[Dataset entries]
-- ==== Sys2Proof/Machine/Float.lean ====
section
/-! DEFINITION. Binary32 arithmetic (08_chisel_instructions.md R171, IEEE 754): exact values as integers and ratios,
rounded once to nearest, ties to even, subnormals kept. -/

namespace Sys2Proof.Machine

/-- Sign bit. -/
def fNeg (a : Nat) : Bool := bitOf a 31
/-- Exponent field. -/
def fExp (a : Nat) : Nat := bits a 23 8
/-- Fraction field. -/
def fFrac (a : Nat) : Nat := bits a 0 23
def fIsNan (a : Nat) : Bool := fExp a == 255 && fFrac a != 0
def fIsInf (a : Nat) : Bool := fExp a == 255 && fFrac a == 0
def fIsZero (a : Nat) : Bool := a % 2 ^ 31 == 0
/-- Signalling NaN. -/
def fIsSnan (a : Nat) : Bool := fIsNan a && !bitOf a 22

/-- Finite value times 2^149, signed. -/
def fInt (a : Nat) : Int :=
  let m : Nat := if fExp a = 0 then fFrac a else (2 ^ 23 + fFrac a) * 2 ^ (fExp a - 1)
  if fNeg a then -(m : Int) else m

/-- The quiet NaN. -/
def fQnan : Nat := 0x7FC00000
/-- An infinity. -/
def fInf (neg : Bool) : Nat := b1 neg * 2 ^ 31 + 0x7F800000

/-- n / d rounded to nearest, ties to even. -/
def divRne (n d : Nat) : Nat :=
  let q := n / d
  let r := n % d
  if 2 * r < d then q else if d < 2 * r then q + 1 else q + q % 2

/-- Binary32 of magnitude n / d, d > 0, rounded to nearest, ties to even (R171). -/
def fRound (neg : Bool) (n d : Nat) : Nat :=
  let sign := b1 neg * 2 ^ 31
  if n = 0 then sign
  else
    -- 2^e ≤ n/d < 2^(e+1), with e = l or l − 1
    let l : Int := (Nat.log2 n : Int) - Nat.log2 d
    let big := if l ≥ 0 then decide (d * 2 ^ l.toNat ≤ n) else decide (d ≤ n * 2 ^ (-l).toNat)
    let e := if big then l else l - 1
    let q := max (e - 23) (-149)
    let m := if q ≥ 0 then divRne n (d * 2 ^ q.toNat) else divRne (n * 2 ^ (-q).toNat) d
    let v := (q + 149).toNat * 2 ^ 23 + m
    if 0x7F800000 ≤ v then fInf neg else sign + v

/-- Binary32 of an integer times 2^-k; an exact zero takes the sign given. -/
def fOfInt (i : Int) (k : Nat) (zeroNeg : Bool) : Nat :=
  if i = 0 then b1 zeroNeg * 2 ^ 31 else fRound (decide (i < 0)) i.natAbs (2 ^ k)

/-- The first operand that is a NaN, made quiet (R171). -/
def fPropagate : List Nat → Option Nat
  | [] => none
  | a :: r => if fIsNan a then some (a ||| 0x400000) else fPropagate r

/-- a + b (R171). -/
def fAdd (a b : Nat) : Nat :=
  match fPropagate [a, b] with
  | some n => n
  | none =>
    if fIsInf a then (if fIsInf b && fNeg a != fNeg b then fQnan else a)
    else if fIsInf b then b
    else fOfInt (fInt a + fInt b) 149 (fNeg a && fNeg b)

/-- Invert bit 31. -/
def fNegate (a : Nat) : Nat := (a ^^^ 0x80000000) % 2 ^ 32

/-- a − b; a NaN operand propagates as it stands. -/
def fSub (a b : Nat) : Nat := if fIsNan b then fAdd a b else fAdd a (fNegate b)

/-- a × b. -/
def fMul (a b : Nat) : Nat :=
  match fPropagate [a, b] with
  | some n => n
  | none =>
    let neg := fNeg a != fNeg b
    if fIsInf a || fIsInf b then (if fIsZero a || fIsZero b then fQnan else fInf neg)
    else if fIsZero a || fIsZero b then b1 neg * 2 ^ 31
    else fOfInt (fInt a * fInt b) 298 neg

/-- c + a × b, rounded once; operands in the order a, b, c (R171). -/
def fMac (a b c : Nat) : Nat :=
  match fPropagate [a, b, c] with
  | some n => n
  | none =>
    let neg := fNeg a != fNeg b
    if fIsInf a || fIsInf b then
      if fIsZero a || fIsZero b then fQnan
      else if fIsInf c && fNeg c != neg then fQnan
      else fInf neg
    else if fIsInf c then c
    else fOfInt (fInt a * fInt b + fInt c * 2 ^ 149) 298 (neg && fNeg c)

/-- Order key of a number that is not a NaN: infinities lie beyond every finite value. -/
def fKey (a : Nat) : Int := if fNeg a then -((a % 2 ^ 31 : Nat) : Int) else (a % 2 ^ 31 : Nat)

/-- a and b are equal, a is less, greater, or they are unordered (Table CHX-3). -/
def fCompare (a b : Nat) : Bool × Bool × Bool × Bool :=
  if fIsNan a || fIsNan b then (false, false, false, true)
  else (decide (fKey a = fKey b), decide (fKey a < fKey b), decide (fKey b < fKey a), false)

/-- minNum and maxNum (R171): a number is taken before a quiet NaN; `pick` decides between zeros of unlike sign. -/
def fMinMax (max : Bool) (pick : Bool) (a b : Nat) : Nat :=
  if fIsSnan a || fIsSnan b || (fIsNan a && fIsNan b) then (fPropagate [a, b]).getD fQnan
  else if fIsNan a then b
  else if fIsNan b then a
  else if fIsZero a && fIsZero b && a != b then (if pick then a else b)
  else if decide (fKey a < fKey b) == max then b else a

/-- Binary32 to a signed integer, to nearest, ties to even, saturating; a NaN gives 0x8000_0000 (R171). -/
def fToInt (a : Nat) : Nat :=
  if fIsNan a then 0x80000000
  else if fIsInf a then (if fNeg a then 0x80000000 else 0x7FFFFFFF)
  else
    let m := divRne (fInt a).natAbs (2 ^ 149)
    if fNeg a then (if 0x80000000 ≤ m then 0x80000000 else (2 ^ 32 - m) % 2 ^ 32)
    else if 0x7FFFFFFF < m then 0x7FFFFFFF else m

end Sys2Proof.Machine
end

## [YOUR OBJECTIVE]
The output must consist solely of the lines from the first line of the records through the line containing "Signalling NaN. -/", reproduced exactly.

## [RESPONSE TO THE TASK]
-- ==== Sys2Proof/Machine/Float.lean ====
section
/-! DEFINITION. Binary32 arithmetic (08_chisel_instructions.md R171, IEEE 754): exact values as integers and ratios,
rounded once to nearest, ties to even, subnormals kept. -/

namespace Sys2Proof.Machine

/-- Sign bit. -/
def fNeg (a : Nat) : Bool := bitOf a 31
/-- Exponent field. -/
def fExp (a : Nat) : Nat := bits a 23 8
/-- Fraction field. -/
def fFrac (a : Nat) : Nat := bits a 0 23
def fIsNan (a : Nat) : Bool := fExp a == 255 && fFrac a != 0
def fIsInf (a : Nat) : Bool := fExp a == 255 && fFrac a == 0
def fIsZero (a : Nat) : Bool := a % 2 ^ 31 == 0
/-- Signalling NaN. -/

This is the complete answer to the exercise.